Collected data entries
- - -
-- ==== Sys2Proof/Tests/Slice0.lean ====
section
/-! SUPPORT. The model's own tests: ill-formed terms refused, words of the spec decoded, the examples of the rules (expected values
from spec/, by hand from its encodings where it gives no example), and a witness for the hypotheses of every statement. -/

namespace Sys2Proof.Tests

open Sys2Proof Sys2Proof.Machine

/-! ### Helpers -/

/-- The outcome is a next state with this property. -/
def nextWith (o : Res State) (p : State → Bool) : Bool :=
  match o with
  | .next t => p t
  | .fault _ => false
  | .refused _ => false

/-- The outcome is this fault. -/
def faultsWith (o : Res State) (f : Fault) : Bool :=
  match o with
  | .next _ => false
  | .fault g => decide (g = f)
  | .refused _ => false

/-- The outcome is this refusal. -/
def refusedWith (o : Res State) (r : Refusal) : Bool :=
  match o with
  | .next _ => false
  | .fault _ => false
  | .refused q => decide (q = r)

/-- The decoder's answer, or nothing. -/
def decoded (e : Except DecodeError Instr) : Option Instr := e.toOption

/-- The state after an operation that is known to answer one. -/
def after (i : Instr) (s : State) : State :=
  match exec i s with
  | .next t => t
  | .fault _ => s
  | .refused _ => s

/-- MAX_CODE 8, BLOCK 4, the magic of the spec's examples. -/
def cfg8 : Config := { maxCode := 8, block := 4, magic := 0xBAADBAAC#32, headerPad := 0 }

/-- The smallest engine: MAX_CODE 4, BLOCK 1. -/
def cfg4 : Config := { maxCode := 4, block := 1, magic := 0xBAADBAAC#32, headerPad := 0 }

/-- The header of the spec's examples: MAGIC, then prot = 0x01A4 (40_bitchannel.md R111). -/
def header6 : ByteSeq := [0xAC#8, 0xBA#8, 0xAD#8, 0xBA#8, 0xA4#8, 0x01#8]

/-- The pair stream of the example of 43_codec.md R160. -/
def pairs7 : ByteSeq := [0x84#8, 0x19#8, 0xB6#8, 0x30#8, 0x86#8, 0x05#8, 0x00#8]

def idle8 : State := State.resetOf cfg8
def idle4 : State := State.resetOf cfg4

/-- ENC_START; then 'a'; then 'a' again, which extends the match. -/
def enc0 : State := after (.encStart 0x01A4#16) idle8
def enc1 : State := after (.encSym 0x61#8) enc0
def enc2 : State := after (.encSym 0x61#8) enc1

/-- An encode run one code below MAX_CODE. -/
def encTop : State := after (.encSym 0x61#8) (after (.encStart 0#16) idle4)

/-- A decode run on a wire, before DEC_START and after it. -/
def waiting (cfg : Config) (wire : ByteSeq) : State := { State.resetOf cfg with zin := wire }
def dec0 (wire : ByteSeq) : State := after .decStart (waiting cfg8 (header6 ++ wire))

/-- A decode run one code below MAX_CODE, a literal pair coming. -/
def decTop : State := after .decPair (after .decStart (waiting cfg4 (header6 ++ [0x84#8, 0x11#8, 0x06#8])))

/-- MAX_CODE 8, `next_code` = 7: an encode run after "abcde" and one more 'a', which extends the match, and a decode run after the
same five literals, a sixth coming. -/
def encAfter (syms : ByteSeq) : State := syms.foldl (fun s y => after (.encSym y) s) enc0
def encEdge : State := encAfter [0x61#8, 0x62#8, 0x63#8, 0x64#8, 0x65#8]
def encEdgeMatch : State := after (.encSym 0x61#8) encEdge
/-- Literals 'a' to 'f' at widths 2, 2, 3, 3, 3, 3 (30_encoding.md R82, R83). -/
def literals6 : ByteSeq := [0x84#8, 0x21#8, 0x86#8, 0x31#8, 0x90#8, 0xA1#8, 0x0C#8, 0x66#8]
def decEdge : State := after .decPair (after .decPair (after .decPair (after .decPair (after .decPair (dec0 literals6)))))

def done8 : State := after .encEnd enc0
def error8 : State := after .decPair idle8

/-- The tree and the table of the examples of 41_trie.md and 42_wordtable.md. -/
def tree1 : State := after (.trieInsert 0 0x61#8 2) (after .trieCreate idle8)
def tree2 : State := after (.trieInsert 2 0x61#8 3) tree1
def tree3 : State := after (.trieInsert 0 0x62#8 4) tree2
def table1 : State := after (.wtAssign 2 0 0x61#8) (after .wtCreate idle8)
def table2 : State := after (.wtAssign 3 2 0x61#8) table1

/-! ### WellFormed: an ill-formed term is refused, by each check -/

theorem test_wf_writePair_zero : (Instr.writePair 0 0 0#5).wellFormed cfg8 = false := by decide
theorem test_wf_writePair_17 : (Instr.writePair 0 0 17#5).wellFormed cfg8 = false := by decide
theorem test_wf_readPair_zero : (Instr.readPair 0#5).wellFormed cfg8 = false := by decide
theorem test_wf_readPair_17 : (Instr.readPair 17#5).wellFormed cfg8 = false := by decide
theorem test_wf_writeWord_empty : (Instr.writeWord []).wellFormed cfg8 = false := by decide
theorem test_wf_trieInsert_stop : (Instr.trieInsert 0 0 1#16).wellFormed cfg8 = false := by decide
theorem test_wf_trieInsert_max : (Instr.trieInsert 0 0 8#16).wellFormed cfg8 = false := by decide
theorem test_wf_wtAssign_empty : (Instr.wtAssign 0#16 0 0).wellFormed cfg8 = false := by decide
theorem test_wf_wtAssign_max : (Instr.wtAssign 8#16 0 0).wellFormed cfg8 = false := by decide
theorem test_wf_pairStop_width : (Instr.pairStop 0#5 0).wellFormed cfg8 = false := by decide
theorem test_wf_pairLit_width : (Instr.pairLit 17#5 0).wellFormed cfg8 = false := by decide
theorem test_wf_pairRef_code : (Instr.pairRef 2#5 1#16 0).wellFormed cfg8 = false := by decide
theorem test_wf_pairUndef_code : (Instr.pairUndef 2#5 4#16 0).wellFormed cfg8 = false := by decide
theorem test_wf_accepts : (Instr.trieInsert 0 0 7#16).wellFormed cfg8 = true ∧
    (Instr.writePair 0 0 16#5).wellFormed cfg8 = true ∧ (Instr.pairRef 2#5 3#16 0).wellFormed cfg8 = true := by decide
- - -
Every line with "decPair" in it should be copied from the entries.

def decTop : State := after .decPair (after .decStart (waiting cfg4 (header6 ++ [0x84#8, 0x11#8, 0x06#8])))
def decEdge : State := after .decPair (after .decPair (after .decPair (after .decPair (after .decPair (dec0 literals6)))))
def error8 : State := after .decPair idle8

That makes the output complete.